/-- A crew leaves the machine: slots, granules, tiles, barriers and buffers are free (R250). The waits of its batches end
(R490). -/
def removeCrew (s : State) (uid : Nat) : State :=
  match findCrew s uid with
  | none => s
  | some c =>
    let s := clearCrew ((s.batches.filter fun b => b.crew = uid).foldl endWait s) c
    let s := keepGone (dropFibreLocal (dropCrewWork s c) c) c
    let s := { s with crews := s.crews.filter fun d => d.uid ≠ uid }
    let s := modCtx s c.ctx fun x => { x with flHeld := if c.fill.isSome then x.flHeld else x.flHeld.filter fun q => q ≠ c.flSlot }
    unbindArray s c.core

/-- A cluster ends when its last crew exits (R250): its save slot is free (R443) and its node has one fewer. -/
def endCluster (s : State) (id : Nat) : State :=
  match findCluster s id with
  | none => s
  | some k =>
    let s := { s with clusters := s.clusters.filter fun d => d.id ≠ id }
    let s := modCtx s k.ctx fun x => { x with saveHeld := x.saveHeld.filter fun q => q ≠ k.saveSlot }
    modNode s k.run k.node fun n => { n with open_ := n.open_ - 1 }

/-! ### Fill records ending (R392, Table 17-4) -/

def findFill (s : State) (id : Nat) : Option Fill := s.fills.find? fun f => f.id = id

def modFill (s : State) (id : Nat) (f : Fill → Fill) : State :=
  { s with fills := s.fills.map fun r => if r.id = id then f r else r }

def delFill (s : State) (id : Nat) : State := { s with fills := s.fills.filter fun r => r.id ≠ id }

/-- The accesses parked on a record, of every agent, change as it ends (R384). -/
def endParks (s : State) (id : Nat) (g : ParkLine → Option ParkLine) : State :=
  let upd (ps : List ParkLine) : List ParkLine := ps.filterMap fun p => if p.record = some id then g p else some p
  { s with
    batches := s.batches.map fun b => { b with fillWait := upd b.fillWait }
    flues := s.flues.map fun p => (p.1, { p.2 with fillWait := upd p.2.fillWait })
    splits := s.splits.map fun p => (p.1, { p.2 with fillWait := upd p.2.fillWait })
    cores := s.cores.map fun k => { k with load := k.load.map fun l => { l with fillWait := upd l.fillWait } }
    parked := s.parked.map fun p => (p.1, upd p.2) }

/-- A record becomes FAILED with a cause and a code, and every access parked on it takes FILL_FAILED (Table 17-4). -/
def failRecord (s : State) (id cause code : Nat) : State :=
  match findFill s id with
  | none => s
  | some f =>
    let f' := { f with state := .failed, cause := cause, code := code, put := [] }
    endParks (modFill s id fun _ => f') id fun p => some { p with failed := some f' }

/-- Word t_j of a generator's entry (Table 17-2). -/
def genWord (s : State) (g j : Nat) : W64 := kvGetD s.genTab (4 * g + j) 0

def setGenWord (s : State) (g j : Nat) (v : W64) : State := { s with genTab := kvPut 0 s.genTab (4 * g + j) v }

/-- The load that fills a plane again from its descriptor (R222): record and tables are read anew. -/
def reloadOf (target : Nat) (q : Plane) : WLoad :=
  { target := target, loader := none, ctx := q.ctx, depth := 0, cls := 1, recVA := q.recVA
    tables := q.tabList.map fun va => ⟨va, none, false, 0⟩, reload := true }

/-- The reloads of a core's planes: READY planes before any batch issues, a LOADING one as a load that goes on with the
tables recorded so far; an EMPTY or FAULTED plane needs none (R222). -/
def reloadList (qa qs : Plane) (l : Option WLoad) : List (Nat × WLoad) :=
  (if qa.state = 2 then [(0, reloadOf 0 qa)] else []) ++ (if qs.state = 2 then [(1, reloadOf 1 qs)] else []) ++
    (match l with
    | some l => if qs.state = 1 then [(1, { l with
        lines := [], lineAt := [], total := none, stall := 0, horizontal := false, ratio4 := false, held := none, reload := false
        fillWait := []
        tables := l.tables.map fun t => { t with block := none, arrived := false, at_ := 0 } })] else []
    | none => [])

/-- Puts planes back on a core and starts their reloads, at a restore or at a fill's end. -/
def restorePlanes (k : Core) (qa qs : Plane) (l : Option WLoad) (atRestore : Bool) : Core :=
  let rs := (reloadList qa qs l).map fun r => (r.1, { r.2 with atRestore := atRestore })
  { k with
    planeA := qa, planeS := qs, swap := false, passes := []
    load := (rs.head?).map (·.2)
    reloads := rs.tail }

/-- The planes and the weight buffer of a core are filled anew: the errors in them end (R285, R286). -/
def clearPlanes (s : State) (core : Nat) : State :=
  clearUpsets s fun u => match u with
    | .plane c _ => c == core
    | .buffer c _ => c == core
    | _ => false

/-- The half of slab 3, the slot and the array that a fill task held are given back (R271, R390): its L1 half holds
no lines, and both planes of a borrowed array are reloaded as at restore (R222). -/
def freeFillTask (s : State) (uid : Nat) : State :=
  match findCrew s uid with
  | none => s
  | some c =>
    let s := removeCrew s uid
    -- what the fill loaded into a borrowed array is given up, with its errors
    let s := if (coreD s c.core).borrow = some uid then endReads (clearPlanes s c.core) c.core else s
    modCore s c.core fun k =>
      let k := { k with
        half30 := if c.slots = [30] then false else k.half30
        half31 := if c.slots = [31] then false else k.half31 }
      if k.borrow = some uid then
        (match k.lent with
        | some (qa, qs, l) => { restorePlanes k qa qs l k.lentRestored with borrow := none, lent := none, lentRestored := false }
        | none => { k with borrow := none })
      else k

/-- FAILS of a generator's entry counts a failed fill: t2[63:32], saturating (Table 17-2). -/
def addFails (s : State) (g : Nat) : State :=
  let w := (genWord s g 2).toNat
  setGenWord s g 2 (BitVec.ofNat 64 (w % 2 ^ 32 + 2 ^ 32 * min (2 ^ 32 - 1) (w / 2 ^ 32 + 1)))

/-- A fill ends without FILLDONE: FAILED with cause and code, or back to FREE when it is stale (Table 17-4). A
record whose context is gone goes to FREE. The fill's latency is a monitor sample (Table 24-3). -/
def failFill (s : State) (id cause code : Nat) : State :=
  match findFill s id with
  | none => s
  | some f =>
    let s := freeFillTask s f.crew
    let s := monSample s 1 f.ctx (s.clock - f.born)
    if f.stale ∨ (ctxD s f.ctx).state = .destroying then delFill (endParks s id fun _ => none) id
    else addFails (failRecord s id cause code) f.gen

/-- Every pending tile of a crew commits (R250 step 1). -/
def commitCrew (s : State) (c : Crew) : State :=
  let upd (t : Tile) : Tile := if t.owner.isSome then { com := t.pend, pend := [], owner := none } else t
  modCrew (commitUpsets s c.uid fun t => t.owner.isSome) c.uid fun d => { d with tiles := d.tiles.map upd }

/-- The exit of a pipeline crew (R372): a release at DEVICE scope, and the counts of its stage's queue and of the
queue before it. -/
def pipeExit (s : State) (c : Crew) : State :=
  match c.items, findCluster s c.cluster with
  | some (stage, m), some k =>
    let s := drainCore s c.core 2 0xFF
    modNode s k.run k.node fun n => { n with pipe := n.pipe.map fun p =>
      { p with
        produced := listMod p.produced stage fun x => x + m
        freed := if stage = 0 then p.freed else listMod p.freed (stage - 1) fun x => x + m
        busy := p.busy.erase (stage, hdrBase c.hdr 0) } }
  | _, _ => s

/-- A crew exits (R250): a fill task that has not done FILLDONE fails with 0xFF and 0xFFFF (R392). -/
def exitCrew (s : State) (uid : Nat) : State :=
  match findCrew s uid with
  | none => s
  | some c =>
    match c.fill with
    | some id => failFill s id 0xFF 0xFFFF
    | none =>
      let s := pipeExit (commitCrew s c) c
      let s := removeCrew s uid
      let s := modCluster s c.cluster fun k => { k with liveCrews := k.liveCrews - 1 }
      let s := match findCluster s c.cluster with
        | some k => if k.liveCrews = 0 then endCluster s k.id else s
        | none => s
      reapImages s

------------

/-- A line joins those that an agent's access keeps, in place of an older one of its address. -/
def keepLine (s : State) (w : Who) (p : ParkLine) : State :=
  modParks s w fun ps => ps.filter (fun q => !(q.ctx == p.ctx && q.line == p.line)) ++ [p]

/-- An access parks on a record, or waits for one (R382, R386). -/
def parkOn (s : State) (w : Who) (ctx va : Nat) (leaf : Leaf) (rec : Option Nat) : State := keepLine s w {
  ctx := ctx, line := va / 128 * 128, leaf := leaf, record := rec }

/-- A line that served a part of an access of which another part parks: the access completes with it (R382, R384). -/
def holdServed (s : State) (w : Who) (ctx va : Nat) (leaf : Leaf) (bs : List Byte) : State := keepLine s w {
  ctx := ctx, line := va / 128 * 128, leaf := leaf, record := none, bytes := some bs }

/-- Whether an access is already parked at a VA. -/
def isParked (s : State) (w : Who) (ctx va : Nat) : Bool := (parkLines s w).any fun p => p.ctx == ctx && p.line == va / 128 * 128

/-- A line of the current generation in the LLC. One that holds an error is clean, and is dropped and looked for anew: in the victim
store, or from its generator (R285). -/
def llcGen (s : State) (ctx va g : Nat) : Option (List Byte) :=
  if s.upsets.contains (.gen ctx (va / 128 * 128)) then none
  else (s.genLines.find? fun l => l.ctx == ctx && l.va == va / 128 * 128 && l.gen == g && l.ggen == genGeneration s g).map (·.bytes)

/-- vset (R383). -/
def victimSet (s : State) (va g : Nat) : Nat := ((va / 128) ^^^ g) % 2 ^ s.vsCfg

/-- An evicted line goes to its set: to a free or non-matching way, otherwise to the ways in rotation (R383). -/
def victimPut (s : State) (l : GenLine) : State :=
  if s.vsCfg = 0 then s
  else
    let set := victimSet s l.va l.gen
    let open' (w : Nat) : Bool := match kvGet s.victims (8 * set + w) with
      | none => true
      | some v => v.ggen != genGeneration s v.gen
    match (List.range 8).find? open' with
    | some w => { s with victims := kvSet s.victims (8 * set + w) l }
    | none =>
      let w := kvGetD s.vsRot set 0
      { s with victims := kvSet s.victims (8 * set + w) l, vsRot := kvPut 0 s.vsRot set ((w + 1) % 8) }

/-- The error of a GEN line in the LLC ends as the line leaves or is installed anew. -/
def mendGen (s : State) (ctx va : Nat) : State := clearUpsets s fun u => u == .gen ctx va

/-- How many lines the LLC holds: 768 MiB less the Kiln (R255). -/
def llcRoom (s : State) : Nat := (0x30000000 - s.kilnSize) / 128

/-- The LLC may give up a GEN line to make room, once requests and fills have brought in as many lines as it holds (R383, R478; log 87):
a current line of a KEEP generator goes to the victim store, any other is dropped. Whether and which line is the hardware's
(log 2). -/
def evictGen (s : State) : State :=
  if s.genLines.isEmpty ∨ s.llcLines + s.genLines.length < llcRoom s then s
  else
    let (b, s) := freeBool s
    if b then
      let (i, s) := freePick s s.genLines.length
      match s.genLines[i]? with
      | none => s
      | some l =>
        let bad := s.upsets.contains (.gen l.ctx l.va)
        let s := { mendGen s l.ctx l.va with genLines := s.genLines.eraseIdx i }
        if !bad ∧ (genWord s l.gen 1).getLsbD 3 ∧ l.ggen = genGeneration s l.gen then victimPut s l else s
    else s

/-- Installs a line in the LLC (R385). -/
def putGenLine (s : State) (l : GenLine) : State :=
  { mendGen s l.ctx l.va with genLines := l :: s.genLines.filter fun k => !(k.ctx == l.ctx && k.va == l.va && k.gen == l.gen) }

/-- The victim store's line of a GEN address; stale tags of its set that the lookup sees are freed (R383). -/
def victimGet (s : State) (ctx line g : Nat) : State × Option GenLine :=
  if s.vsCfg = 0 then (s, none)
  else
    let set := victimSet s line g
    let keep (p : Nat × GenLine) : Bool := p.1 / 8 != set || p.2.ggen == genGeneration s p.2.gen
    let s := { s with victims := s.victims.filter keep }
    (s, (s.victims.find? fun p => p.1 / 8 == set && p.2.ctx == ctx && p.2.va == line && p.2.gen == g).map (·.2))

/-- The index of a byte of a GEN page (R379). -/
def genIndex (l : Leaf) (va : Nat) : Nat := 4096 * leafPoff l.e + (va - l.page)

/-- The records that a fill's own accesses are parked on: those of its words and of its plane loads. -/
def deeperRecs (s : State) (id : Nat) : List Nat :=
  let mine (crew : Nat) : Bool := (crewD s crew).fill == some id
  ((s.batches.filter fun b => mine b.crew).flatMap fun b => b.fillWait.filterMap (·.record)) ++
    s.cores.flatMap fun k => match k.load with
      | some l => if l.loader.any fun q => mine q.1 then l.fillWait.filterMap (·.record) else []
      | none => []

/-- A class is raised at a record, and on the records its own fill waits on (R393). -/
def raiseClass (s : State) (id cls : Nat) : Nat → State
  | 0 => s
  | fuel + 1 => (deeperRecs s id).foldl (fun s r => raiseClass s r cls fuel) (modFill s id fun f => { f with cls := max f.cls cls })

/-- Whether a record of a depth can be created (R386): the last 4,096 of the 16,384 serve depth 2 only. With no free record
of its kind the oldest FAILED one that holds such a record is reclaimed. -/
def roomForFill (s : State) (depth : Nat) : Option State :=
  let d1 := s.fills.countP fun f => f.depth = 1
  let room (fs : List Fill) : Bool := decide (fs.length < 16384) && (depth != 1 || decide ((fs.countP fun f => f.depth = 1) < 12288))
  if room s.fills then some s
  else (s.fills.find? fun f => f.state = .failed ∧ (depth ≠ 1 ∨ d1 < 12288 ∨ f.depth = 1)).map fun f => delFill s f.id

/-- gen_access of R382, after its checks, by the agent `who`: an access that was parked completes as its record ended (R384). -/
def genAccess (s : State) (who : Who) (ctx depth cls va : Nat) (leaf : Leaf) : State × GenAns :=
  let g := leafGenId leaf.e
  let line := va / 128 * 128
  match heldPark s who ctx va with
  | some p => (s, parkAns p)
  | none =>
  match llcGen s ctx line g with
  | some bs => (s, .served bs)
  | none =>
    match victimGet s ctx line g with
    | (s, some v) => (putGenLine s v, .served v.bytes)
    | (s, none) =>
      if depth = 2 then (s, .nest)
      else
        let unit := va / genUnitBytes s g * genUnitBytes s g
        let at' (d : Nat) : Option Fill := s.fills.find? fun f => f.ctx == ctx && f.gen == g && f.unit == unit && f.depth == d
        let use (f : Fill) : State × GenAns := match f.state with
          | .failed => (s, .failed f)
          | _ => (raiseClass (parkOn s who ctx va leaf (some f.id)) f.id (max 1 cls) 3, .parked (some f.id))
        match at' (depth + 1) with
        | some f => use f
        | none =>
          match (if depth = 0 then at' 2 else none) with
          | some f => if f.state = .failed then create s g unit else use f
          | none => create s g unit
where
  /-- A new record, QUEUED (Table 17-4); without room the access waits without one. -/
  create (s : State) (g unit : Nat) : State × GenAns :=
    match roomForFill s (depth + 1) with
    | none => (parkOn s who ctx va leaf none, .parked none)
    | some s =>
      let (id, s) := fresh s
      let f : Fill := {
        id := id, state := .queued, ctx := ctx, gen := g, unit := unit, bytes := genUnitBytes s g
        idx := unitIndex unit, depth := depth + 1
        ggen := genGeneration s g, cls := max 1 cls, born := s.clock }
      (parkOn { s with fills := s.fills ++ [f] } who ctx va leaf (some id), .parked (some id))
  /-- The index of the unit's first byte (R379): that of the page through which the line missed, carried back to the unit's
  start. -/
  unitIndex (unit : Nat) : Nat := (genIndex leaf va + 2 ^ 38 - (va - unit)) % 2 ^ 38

------------

Above are records; repeat only the lines starting at the line with "(R382, R384). -/" and ending at the line with "if s.upsets.contains (.gen", exactly as they appear, both included.

/-- A line that served a part of an access of which another part parks: the access completes with it (R382, R384). -/
def holdServed (s : State) (w : Who) (ctx va : Nat) (leaf : Leaf) (bs : List Byte) : State := keepLine s w {
  ctx := ctx, line := va / 128 * 128, leaf := leaf, record := none, bytes := some bs }

/-- Whether an access is already parked at a VA. -/
def isParked (s : State) (w : Who) (ctx va : Nat) : Bool := (parkLines s w).any fun p => p.ctx == ctx && p.line == va / 128 * 128

/-- A line of the current generation in the LLC. One that holds an error is clean, and is dropped and looked for anew: in the victim
store, or from its generator (R285). -/
def llcGen (s : State) (ctx va g : Nat) : Option (List Byte) :=
  if s.upsets.contains (.gen ctx (va / 128 * 128)) then none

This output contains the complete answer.